Taxi TOPR, czyli jak „turyści” domagają się transportu śmigłowcem z gór
Bezczelność odwiedzających Tatry przekracza niekiedy ludzkie pojęcie. Najlepiej widać to w roszczeniach wobec TOPR, dotyczących wysłania po nich śmigłowca ratunkowego.
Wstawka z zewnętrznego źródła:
-- ==== Sys2Proof/Tests/Slice0.lean ====
section
/-! SUPPORT. Tests: well-formedness, words of the specification, and for every statement with hypotheses a state and operands that
meet them all. Expected values are the specification's own words and tables. -/

namespace Sys2Proof.Tests

open Sys2Proof.Machine Sys2Proof.Claims

set_option Elab.async false

/-! ### Well-formedness (R292, R293, R295, R358) -/

theorem test_wf_kinds : (Instr.move ⟨false, 0⟩ false (.m 1) (.s 3)).wf = false := by decide
theorem test_wf_hold : (Instr.move ⟨false, 0⟩ true (.imm 1) (.s 3)).wf = false := by decide
theorem test_wf_nop : (Instr.move ⟨false, 0⟩ false (.imm 0) (.s 0)).wf = false := by decide
theorem test_wf_trigger : (Instr.lsStrow ⟨false, 0⟩ (.s 4)).wf = false := by decide
theorem test_wf_pair : (Instr.ag0Set ⟨false, 0⟩ 3).wf = false := by decide
theorem test_wf_holds : (Instr.move ⟨true, 2⟩ true (.s 4) (.latch .ia0a)).wf = true := by decide

/-! ### Words (Tables 12.2 to 12.12, 13.5, 14.10, 15.6, 16.3): I [23], C [22:20], H [19], L [18], SRC [17:9], DST [8:0] -/

/-- A word from its fields. -/
def word (i c h l src dst : Nat) : BitVec 24 := BitVec.ofNat 24 (((((i * 8 + c) * 2 + h) * 2 + l) * 512 + src) * 512 + dst)

theorem test_word_nop : decodeMove (word 0 0 0 1 0 0) = .ok .nop := by rfl
theorem test_word_move : decodeMove (word 1 3 1 0 4 0x040) = .ok (.move ⟨true, 3⟩ true (.s 4) (.latch .ia0a)) := by rfl
theorem test_word_ia : decodeMove (word 0 0 0 1 16 0x048) = .ok (.ia0Add ⟨false, 0⟩ (.imm 16)) := by rfl
theorem test_word_im : decodeMove (word 1 7 0 0 31 0x06C) = .ok (.imDivu ⟨true, 7⟩ (.s 31)) := by rfl
theorem test_word_br : decodeMove (word 0 0 0 1 1 0x08A) = .ok (.brLoop ⟨false, 0⟩ (.imm 1)) := by rfl
theorem test_word_ls : decodeMove (word 0 0 0 0 1 0x097) = .ok (.lsLdd ⟨false, 0⟩ (.s 1)) := by rfl
theorem test_word_sy : decodeMove (word 0 2 0 0 0x080 0x0B3) = .ok (.syAmoCasD ⟨false, 2⟩ (.queue .lsq)) := by rfl
theorem test_word_system : decodeMove (word 0 0 0 0 3 0x1E7) = .ok (.sySwr ⟨false, 0⟩ (.s 3)) := by rfl
theorem test_word_vx : decodeMove (word 0 0 0 0 0x025 0x104) = .ok (.vxFaddF32 ⟨false, 0⟩ (.t 5)) := by rfl
theorem test_word_sc : decodeMove (word 0 1 0 0 0x03F 0x17F) = .ok (.scXredMaxF32 ⟨false, 1⟩ (.t 31)) := by rfl
theorem test_word_mx : decodeMove (word 0 0 0 0 0x1D6 0x188) = .ok (.mxPushE4m3 ⟨false, 0⟩ .lit) := by rfl
theorem test_word_ag : decodeMove (word 0 0 0 0 6 0x1A9) = .ok (.ag3Set ⟨false, 0⟩ 6) := by rfl
theorem test_word_nw : decodeMove (word 0 0 0 0 2 0x1B0) = .ok (.nwLdroute ⟨false, 0⟩ (.s 2)) := by rfl
theorem test_word_fe : decodeMove (word 0 0 0 0 2 0x1E0) = .ok (.feFill ⟨false, 0⟩ (.s 2)) := by rfl
theorem test_word_fx : decodeMove (word 0 0 1 0 6 0x0DC) = .ok (.fxRstD ⟨false, 0⟩ true (.s 6)) := by rfl
theorem test_word_hold : decodeMove (word 0 0 1 0 6 0x048) = .error .holdBit := by rfl
theorem test_word_source : decodeMove (word 0 0 0 0 0x1FF 0x048) = .error .sourcePort := by rfl

/-! ### States for the witnesses -/

/-- A task of function 0 with rows 0 to 4,095 of every die, its pages and its contexts. -/
def task (timed : Bool) (fold : BitVec 3) (ctxs : List (DieId × CtxId)) : Task :=
  { lid := 1, fn := 0, obj := 0, handle := 0, entry := 0, record := List.replicate 64 0, fold := fold, timed := timed, freeCtx := 1
    prio := 0, det := false, supv := true, redsvc := false, asid := 0, kslot := 0, budget := 5, ctxs := ctxs, st := .running
    dies := .replicate 3
      { tokens := .replicate 64 .clear, bounds := [(0, 1048576)], owned := [(0, 1048576)], pinned := [(0, 1048576)], pinMap := []
        phase := 0, tokIds := [], solves := [] }
    polgen := 0, startTick := 0, refDie := 0, primary := none, agreed := none, dispAt := 0, noVictim := false, heldCtxs := []
    restored := false, saved := [], discards := 0, startOn := fold, stopCounts := [], causes := [], reported := false
    bound1 := false }

/-- Every scalar latch at 0, the tile latches at zero tiles. -/
def full : Vector (Option Latched) 22 :=
  #v[some ⟨.s 0, false⟩, some ⟨.s 0, false⟩, some ⟨.s 0, false⟩, some ⟨.s 0, false⟩, some ⟨.s 0, false⟩, some ⟨.w ⟨1, 0⟩, false⟩,
     some ⟨.s 0, false⟩, some ⟨.s 0, false⟩, some ⟨.s 0, false⟩, some ⟨.s 0, false⟩, some ⟨.s 0, false⟩, some ⟨.s 0, false⟩,
     some ⟨.t Tile.zero, false⟩, some ⟨.t Tile.zero, false⟩, some ⟨.t Tile.zero, false⟩, none,
     some ⟨.s 0, false⟩, some ⟨.s 0, false⟩, some ⟨.s 0, false⟩, some ⟨.s 0, false⟩, some ⟨.s 0, false⟩, some ⟨.s 0, false⟩]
Nie dalej jak wczoraj głośnym echem w mediach odbił się jeden z wpisów w najnowszej kronice TOPR. Ratownicy opisali przykład kobiety, która zmęczyła się wycieczką i żądała od dyspozytora zwiezienia ze…schroniska w Dolinie Kościeliskiej. Gdy ten poinformował, że ratownicy zajęci są poważniejszymi zgłoszeniami, zaczęła wygrażać mu słowami (cytat): „Będzie Pan miał przesrane” (jak nie przyjedzie samochód – przyp. red.). Więcej o tej sytuacji przeczytacie TUTAJ.
Choć trudno w to uwierzyć, takie sytuacje zdarzają się częściej, zwłaszcza w sezonie letnim. Brutalnie oddają one stosunek niektórych turystów do pracy ratowników. Roszczenia mają miejsce szczególnie w sytuacjach załamania pogody – deszczu i burzy. Wówczas do centrali jedno po drugim spływają zgłoszenia z prośbą o pomoc, argumentowane słowami: „bo jest ślisko”, „bo jest burza”. Na pytanie ratownika „co się stało” dzwoniący odpowiadają że „nic, ale stać się może”.
Niektórzy wręcz żądają użycia śmigłowca i bezpiecznego zwiezienia z gór. „To co, ma mnie piorun trafić?!” – krzyczał do słuchawki wściekły mężczyzna, którego burza zaskoczyła na grani. Pewnego dnia w trakcie burzy na Granatach utknęły dwie turystki. Przerażone zadzwoniły do TOPR z informacją, że absolutnie nie są w stanie samodzielnie zejść na dół, ratownicy postanowili więc polecieć po nie śmigłowcem. Gdy okazało się jednak, że ten przetransportuje je do zakopiańskiego szpitala, a nie schroniska w Dolinie Pięciu Stawów Polskich (gdzie miały nocleg), panie nagle odzyskały siły na dalszą wędrówkę.
Załamanie pogody to oczywiście nie jedyny powód podawany przez turystów przy prośbach o wysłanie ratunkowego „Sokoła”. Nie brakuje uzasadnień w stylu „bo się zmęczyłem”, notorycznie wędrowców zaskakuje także zapadający zmrok…
Ratownikom pozostaje życzyć cierpliwości i dużych pokładów asertywności.